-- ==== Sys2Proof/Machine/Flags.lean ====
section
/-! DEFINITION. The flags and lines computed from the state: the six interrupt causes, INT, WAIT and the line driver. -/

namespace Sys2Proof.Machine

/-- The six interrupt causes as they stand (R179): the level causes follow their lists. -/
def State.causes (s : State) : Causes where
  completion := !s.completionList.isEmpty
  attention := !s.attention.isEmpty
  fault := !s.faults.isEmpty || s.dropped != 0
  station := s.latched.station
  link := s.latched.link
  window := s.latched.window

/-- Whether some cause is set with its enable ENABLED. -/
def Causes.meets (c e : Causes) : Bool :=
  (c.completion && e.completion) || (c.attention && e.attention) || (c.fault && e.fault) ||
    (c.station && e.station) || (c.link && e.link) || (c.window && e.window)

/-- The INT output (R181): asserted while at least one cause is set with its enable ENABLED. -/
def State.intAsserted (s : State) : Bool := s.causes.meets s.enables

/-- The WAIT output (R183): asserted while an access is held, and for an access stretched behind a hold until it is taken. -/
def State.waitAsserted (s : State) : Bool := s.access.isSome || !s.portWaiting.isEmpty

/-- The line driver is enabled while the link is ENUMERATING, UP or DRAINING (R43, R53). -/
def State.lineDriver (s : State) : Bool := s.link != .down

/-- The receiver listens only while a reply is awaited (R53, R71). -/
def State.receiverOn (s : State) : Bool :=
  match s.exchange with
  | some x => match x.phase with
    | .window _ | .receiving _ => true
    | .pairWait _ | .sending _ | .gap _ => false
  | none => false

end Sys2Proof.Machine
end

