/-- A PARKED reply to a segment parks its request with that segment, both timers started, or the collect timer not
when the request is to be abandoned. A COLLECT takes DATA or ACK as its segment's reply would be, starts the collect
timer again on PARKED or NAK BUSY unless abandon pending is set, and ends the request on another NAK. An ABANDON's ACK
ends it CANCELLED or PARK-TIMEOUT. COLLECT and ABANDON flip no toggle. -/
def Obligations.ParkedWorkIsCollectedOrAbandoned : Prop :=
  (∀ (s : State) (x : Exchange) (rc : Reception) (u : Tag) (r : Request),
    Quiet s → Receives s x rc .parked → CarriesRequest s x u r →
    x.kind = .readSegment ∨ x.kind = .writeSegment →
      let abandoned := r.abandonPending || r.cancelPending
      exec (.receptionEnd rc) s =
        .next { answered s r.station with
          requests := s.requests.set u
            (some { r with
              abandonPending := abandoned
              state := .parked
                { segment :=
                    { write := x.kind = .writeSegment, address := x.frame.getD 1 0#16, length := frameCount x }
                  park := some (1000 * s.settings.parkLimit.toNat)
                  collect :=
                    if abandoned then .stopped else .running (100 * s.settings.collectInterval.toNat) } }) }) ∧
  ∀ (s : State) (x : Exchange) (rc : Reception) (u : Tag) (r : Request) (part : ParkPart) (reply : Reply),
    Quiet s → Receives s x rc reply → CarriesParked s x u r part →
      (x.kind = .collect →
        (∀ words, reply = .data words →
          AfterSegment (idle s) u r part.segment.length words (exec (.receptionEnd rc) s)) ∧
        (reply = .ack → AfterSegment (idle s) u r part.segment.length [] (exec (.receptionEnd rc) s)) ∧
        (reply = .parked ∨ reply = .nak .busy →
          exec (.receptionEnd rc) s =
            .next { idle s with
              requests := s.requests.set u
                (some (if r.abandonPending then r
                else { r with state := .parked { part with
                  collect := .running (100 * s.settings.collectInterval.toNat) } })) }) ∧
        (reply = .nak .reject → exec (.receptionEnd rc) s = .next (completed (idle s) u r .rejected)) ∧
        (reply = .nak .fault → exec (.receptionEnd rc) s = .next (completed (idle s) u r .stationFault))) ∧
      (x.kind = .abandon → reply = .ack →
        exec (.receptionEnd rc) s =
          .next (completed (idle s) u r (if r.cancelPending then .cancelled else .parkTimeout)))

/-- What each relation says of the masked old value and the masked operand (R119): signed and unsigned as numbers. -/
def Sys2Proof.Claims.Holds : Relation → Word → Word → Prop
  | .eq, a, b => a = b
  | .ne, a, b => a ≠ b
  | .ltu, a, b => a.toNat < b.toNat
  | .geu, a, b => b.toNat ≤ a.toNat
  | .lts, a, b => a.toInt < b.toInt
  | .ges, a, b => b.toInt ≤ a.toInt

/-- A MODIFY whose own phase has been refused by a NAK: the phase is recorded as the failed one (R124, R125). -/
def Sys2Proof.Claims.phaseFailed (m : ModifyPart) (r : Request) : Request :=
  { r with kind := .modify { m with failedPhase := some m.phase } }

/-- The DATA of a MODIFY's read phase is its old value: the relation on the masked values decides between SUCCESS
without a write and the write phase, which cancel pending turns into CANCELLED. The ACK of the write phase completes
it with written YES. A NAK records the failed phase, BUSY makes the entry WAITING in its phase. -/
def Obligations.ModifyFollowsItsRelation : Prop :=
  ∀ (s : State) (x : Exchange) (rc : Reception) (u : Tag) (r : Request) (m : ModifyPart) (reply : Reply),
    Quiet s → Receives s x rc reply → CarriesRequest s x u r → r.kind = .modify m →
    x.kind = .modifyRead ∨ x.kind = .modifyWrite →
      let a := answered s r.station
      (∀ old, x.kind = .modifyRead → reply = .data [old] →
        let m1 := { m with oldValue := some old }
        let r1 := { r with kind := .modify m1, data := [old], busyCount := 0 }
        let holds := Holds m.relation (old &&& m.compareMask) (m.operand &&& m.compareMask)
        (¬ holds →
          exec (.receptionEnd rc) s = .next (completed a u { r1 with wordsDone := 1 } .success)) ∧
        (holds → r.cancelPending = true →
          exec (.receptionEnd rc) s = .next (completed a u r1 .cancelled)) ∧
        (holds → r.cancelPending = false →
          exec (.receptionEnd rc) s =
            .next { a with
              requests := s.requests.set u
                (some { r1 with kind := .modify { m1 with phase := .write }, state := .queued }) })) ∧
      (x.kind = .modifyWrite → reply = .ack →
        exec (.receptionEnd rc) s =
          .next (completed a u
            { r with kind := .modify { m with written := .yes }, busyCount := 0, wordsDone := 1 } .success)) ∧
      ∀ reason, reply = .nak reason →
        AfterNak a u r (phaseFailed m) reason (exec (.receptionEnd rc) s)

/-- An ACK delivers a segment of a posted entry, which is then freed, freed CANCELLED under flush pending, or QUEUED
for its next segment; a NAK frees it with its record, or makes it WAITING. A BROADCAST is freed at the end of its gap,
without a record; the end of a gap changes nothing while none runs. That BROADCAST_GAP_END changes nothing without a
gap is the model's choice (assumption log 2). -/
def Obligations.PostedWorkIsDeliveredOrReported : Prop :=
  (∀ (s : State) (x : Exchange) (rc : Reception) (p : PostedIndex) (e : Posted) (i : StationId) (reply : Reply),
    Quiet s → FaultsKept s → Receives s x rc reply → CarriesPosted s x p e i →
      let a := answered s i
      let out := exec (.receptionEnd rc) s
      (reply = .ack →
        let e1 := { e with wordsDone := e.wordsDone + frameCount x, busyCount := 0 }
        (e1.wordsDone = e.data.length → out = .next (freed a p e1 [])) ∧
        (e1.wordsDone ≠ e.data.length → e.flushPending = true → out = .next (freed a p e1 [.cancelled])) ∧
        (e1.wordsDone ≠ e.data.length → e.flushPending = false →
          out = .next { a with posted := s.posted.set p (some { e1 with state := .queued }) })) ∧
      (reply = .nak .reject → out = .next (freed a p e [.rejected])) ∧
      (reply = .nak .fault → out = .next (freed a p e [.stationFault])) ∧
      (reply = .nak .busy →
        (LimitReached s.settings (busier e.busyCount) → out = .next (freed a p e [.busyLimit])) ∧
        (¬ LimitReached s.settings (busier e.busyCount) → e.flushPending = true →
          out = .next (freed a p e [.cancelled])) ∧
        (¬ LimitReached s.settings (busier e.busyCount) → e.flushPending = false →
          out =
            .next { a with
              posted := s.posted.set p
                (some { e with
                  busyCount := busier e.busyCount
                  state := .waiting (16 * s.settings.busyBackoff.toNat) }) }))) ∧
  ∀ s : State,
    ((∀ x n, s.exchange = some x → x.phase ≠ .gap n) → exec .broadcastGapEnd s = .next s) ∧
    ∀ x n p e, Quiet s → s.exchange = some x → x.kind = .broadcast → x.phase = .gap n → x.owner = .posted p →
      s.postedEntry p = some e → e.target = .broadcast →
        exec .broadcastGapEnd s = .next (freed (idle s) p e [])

What needs to be done » Write the number of lines above that contain the string "Claims", and nothing besides.

Expected answer » 2